_LISTED RECORDS_

=== Begin Enclosure ===

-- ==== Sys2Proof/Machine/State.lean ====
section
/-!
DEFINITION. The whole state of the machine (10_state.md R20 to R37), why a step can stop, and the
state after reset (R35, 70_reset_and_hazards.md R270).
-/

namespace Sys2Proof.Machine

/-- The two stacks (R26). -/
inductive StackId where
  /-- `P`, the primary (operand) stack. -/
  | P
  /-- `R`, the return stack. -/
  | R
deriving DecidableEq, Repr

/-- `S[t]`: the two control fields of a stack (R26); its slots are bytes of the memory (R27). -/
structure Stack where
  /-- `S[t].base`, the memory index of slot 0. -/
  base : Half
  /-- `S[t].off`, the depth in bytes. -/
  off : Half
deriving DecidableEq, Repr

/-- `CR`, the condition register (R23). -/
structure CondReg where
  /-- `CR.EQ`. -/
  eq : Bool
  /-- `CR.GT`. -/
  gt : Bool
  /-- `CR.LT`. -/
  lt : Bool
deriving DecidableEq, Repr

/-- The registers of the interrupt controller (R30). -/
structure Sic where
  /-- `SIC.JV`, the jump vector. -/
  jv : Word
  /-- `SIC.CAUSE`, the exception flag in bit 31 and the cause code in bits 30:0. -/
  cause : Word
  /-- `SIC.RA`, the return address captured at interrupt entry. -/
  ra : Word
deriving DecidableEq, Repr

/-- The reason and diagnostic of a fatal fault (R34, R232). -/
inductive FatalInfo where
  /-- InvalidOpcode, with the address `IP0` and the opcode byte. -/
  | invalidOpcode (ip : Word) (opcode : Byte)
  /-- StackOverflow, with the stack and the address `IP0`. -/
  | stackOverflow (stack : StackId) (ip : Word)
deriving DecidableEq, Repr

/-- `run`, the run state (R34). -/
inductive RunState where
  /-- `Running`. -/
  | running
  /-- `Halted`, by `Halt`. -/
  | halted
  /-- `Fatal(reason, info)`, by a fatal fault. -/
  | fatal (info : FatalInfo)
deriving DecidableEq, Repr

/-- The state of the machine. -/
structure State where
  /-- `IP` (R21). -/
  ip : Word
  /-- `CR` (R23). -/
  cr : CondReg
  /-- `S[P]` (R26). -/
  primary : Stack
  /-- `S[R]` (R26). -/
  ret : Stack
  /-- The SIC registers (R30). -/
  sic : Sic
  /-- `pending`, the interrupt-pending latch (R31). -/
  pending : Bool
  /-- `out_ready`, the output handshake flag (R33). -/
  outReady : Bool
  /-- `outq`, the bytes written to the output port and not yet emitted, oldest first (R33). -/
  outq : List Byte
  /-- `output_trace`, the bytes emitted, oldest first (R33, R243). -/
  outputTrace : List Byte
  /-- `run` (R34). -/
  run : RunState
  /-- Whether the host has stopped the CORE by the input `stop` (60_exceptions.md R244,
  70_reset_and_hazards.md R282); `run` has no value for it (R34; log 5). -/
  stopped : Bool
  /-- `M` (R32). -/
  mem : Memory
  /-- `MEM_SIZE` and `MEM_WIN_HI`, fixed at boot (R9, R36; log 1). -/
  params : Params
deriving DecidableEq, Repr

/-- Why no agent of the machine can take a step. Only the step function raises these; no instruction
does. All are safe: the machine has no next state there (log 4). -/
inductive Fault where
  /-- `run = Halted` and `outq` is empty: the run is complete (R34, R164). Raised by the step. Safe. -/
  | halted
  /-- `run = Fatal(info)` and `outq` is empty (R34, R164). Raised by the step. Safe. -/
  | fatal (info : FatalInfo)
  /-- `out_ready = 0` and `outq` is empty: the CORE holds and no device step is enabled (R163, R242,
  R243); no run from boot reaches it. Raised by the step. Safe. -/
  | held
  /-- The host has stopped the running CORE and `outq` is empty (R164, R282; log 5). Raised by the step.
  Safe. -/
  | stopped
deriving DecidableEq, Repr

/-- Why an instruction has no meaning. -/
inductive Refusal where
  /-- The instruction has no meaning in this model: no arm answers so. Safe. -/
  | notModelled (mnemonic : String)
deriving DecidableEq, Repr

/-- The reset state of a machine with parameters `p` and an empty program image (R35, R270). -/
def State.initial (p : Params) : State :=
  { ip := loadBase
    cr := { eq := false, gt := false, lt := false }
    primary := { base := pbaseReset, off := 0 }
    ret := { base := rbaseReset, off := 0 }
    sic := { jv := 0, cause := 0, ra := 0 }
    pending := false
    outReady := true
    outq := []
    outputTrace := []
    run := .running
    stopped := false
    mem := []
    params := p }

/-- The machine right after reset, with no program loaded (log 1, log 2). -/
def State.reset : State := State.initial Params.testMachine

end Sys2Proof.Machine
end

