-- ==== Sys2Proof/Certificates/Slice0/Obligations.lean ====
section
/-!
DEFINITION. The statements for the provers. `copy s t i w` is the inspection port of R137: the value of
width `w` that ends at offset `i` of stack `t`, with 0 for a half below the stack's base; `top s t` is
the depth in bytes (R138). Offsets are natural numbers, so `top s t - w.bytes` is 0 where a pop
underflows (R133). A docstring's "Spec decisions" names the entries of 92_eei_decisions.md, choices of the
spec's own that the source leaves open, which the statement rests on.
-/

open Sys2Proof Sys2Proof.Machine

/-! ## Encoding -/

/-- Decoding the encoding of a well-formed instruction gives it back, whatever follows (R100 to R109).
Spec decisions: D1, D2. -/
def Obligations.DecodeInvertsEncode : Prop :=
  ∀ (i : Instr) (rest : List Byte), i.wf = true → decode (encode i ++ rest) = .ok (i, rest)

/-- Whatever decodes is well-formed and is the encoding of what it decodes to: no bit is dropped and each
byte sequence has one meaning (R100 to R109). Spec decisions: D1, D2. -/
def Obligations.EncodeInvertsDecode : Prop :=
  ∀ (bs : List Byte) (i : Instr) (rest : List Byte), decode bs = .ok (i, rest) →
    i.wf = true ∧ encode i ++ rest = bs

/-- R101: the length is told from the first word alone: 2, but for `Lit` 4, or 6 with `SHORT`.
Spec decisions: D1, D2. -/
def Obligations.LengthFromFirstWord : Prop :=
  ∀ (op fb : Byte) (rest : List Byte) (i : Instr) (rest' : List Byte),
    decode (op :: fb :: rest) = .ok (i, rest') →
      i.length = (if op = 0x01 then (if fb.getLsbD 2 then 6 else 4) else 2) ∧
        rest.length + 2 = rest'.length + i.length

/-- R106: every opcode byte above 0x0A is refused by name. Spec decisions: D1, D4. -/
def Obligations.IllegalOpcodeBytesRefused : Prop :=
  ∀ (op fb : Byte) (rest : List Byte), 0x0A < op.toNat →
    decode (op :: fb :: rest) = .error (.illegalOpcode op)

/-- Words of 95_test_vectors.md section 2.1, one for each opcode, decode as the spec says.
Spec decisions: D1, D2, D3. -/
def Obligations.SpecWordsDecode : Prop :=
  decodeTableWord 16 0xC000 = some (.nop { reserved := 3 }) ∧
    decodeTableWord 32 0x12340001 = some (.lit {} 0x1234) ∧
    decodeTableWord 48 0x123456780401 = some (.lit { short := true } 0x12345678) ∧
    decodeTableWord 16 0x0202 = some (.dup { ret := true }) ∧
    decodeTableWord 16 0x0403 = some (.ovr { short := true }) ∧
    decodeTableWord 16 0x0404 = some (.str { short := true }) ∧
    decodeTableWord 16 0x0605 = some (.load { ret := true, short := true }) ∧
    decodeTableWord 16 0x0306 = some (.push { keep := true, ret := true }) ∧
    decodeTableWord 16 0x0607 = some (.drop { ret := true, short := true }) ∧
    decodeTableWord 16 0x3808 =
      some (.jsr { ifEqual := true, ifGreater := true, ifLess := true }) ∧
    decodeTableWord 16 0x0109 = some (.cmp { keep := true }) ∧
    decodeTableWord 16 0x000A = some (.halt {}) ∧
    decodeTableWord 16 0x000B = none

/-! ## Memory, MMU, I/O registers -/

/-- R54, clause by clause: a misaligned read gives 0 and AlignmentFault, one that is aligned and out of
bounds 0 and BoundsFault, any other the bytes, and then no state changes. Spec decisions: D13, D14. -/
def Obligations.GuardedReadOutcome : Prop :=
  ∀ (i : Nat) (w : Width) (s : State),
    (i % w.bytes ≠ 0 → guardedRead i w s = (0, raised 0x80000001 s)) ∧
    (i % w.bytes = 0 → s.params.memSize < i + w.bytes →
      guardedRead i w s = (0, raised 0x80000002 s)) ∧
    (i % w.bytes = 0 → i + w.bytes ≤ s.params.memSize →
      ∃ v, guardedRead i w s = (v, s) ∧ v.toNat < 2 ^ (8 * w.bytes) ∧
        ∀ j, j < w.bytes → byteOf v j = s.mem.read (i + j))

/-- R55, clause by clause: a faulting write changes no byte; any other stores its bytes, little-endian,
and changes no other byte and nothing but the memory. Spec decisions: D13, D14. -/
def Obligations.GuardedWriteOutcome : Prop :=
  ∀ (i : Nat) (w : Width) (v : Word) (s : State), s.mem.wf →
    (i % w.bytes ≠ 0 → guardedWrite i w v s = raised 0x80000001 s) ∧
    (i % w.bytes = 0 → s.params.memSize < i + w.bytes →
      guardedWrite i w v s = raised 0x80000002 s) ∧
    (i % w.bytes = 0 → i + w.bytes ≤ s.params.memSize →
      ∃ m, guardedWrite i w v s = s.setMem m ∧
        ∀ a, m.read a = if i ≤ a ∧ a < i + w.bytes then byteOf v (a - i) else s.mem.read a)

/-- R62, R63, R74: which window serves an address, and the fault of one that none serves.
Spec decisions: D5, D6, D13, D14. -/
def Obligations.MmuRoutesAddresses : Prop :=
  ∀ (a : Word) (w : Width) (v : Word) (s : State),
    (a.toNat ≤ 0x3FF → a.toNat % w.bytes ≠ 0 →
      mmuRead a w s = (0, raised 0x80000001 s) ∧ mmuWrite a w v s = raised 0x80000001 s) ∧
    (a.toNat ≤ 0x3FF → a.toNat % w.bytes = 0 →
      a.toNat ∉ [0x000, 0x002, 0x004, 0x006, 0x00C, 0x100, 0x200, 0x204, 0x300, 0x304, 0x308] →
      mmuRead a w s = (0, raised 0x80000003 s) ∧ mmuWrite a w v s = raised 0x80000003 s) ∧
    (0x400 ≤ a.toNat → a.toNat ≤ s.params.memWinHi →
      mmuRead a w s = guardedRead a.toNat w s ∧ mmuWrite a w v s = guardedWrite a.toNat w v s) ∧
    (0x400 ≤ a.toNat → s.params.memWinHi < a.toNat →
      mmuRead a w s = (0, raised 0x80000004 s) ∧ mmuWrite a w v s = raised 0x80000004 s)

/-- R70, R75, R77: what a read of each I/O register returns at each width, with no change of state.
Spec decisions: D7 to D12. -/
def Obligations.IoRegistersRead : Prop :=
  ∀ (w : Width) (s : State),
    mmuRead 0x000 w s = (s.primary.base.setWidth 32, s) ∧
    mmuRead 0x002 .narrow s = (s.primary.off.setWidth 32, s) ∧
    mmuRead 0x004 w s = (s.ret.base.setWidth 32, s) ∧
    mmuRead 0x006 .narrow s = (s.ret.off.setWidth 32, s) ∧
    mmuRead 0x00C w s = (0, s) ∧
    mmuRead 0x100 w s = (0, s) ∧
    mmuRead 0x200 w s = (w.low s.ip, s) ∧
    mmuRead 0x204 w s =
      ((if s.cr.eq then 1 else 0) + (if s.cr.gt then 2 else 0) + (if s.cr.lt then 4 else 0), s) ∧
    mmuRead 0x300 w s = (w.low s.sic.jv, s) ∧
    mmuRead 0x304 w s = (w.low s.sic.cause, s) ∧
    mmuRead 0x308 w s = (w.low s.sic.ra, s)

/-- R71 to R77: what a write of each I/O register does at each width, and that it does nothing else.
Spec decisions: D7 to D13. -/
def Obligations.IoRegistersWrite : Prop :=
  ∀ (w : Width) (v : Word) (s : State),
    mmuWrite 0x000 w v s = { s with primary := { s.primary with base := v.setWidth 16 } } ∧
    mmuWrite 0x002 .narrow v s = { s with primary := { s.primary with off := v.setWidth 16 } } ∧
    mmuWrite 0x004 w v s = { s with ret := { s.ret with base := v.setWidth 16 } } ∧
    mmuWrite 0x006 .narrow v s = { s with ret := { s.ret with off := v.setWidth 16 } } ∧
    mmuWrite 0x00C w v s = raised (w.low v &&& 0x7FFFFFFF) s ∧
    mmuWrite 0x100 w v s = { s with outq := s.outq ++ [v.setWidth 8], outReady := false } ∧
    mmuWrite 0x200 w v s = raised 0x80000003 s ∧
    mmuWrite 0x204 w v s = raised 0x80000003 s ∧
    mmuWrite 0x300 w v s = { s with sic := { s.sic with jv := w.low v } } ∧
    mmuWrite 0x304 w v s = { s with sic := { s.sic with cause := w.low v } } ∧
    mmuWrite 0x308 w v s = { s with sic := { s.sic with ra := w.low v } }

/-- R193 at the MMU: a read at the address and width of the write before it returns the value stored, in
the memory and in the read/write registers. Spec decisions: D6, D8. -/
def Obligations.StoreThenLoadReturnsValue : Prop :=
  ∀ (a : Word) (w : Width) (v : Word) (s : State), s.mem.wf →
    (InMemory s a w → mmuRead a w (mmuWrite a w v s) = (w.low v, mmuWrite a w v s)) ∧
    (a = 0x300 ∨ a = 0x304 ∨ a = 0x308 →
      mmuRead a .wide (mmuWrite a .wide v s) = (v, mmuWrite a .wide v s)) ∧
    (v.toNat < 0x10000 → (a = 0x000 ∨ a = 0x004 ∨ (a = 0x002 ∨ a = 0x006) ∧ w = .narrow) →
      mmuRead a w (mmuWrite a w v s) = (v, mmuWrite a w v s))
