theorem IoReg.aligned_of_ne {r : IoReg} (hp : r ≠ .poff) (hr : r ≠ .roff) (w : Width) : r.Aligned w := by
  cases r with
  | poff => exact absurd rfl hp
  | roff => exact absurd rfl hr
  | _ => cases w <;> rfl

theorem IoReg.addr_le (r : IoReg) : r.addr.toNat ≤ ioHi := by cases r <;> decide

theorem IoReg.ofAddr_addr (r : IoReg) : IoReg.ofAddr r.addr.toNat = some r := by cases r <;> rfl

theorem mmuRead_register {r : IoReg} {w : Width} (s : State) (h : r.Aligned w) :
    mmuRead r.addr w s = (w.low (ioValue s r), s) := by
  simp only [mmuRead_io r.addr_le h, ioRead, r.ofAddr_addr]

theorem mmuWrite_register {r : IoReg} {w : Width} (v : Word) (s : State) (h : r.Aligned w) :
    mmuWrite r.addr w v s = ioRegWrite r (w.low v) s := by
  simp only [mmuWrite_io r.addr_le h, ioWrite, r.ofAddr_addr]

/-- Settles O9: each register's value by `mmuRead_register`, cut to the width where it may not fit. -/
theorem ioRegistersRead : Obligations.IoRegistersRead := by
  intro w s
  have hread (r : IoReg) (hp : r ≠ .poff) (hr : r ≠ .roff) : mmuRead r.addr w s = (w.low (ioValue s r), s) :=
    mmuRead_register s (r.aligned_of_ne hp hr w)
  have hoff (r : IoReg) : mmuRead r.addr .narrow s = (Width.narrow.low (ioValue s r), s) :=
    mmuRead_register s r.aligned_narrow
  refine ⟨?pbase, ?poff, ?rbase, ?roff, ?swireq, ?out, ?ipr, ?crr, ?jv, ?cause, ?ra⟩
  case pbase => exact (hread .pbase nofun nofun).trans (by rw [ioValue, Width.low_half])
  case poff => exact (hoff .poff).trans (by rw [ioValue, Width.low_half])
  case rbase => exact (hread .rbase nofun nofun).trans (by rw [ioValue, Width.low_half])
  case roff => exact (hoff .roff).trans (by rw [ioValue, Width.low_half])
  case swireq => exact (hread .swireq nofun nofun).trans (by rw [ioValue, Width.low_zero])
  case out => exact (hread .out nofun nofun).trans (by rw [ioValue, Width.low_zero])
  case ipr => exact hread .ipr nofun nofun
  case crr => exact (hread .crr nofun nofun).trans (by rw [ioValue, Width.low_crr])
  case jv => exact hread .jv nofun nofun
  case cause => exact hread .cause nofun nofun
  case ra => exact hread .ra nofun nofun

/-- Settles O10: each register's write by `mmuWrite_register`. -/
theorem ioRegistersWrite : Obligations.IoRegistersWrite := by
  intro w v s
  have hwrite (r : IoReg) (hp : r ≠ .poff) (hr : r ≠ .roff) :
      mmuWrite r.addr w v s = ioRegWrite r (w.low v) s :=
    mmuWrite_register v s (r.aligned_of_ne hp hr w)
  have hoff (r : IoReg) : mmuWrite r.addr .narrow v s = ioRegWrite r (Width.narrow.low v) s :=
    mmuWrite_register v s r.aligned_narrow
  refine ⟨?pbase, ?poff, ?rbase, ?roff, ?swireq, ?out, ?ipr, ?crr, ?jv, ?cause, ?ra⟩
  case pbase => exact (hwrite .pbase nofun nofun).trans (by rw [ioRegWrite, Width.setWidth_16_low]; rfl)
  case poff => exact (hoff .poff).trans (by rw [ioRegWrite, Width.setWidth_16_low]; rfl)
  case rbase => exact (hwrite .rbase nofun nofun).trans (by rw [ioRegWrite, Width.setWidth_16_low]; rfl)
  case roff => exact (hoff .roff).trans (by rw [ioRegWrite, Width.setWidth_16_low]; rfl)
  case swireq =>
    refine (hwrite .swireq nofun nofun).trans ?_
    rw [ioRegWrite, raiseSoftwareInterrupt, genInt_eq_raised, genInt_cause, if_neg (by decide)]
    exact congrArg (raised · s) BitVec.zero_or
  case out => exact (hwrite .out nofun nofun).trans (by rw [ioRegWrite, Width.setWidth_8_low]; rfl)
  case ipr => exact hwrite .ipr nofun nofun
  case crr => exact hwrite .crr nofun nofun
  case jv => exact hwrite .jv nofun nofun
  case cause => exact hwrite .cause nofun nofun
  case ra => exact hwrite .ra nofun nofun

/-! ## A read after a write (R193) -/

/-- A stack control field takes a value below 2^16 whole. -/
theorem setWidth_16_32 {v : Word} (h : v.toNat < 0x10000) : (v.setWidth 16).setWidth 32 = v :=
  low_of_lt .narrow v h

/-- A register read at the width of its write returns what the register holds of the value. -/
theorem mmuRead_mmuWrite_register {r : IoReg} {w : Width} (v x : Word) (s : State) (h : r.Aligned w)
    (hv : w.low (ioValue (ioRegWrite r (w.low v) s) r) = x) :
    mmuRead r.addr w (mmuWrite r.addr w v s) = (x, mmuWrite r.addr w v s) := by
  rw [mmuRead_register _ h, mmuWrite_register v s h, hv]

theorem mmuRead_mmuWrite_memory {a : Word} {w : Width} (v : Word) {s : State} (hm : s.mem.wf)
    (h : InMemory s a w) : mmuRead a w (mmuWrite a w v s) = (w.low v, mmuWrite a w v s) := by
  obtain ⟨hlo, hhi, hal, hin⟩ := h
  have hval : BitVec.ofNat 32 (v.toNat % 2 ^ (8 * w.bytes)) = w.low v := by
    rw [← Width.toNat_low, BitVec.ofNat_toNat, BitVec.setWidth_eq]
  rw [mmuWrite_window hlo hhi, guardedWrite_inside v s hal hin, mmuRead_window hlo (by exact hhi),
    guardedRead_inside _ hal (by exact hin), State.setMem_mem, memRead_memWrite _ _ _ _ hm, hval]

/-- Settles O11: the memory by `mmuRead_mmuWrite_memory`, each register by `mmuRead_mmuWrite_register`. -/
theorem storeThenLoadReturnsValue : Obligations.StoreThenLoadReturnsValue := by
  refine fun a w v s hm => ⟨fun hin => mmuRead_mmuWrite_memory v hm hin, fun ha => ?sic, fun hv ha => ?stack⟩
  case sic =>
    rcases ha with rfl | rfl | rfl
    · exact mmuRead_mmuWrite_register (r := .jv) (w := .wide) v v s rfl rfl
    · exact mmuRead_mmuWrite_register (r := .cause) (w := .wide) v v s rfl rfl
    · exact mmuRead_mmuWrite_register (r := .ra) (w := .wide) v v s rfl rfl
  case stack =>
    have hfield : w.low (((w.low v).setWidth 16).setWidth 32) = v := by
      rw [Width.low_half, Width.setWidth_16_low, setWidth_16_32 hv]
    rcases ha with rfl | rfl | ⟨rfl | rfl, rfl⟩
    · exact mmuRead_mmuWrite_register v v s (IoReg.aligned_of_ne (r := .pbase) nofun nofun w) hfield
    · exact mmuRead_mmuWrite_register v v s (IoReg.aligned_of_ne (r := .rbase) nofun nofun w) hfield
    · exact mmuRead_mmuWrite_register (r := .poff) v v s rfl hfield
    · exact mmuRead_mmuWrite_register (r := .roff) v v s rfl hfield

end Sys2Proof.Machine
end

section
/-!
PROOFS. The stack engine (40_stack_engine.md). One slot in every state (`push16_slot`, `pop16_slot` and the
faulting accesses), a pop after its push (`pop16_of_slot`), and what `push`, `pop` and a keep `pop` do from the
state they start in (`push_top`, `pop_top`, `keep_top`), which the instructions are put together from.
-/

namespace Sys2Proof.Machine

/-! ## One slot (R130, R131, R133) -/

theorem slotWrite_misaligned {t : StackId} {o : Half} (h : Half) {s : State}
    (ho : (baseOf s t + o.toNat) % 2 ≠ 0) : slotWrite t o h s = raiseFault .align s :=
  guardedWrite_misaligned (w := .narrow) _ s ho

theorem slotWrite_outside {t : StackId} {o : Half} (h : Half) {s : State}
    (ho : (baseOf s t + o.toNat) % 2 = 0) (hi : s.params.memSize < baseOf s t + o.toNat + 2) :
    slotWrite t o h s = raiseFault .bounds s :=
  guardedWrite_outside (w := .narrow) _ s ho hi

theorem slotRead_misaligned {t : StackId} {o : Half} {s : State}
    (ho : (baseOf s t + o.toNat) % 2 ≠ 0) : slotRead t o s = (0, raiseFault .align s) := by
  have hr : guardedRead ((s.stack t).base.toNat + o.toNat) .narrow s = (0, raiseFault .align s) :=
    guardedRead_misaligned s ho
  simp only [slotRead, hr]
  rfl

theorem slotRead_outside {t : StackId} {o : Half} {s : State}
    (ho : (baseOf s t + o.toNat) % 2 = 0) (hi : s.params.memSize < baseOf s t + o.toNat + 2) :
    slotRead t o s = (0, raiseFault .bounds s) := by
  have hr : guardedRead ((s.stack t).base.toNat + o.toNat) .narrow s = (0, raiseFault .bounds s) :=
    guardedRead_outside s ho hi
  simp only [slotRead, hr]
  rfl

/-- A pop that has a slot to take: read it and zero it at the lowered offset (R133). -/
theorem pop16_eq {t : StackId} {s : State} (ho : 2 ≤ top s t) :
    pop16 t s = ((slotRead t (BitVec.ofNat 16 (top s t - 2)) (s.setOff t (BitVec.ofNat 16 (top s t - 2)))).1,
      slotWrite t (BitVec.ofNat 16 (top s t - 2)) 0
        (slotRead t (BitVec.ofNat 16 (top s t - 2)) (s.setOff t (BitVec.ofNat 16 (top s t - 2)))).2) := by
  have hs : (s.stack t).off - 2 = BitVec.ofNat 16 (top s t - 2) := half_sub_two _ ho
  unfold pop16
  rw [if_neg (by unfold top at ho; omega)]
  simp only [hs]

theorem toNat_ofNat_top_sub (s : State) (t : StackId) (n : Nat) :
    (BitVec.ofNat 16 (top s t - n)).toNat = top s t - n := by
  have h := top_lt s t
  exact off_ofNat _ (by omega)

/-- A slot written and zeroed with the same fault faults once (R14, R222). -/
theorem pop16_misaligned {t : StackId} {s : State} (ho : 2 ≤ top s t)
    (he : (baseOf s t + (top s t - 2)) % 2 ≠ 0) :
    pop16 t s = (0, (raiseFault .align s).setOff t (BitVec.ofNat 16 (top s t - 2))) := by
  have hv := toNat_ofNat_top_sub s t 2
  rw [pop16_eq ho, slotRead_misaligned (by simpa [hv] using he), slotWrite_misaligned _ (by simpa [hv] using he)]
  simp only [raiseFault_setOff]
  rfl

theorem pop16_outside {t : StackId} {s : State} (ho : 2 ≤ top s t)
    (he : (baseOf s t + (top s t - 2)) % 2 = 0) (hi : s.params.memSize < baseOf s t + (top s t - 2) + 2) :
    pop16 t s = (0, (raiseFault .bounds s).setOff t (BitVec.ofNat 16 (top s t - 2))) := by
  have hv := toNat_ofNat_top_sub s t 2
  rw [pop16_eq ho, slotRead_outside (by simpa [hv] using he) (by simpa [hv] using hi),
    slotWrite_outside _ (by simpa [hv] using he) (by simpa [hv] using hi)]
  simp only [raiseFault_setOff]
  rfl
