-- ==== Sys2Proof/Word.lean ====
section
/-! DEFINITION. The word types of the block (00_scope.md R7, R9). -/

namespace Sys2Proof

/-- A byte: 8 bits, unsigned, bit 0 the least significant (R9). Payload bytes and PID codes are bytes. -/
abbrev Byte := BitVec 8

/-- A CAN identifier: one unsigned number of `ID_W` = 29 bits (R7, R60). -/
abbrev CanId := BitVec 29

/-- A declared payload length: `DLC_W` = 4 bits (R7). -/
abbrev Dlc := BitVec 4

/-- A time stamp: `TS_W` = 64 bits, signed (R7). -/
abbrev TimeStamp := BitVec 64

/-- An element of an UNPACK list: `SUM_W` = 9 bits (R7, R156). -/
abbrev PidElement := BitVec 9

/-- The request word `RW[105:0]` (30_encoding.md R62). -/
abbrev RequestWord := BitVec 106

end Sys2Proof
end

=== End Enclosure ===

_YOUR ASSIGNMENT_
Each line above with the string "other" in it should be located and copied.

_RESULT_
bounds 0 and BoundsFault, any other the bytes, and then no state changes. Spec decisions: D13, D14. -/
/-- R55, clause by clause: a faulting write changes no byte; any other stores its bytes, little-endian,
and changes no other byte and nothing but the memory. Spec decisions: D13, D14. -/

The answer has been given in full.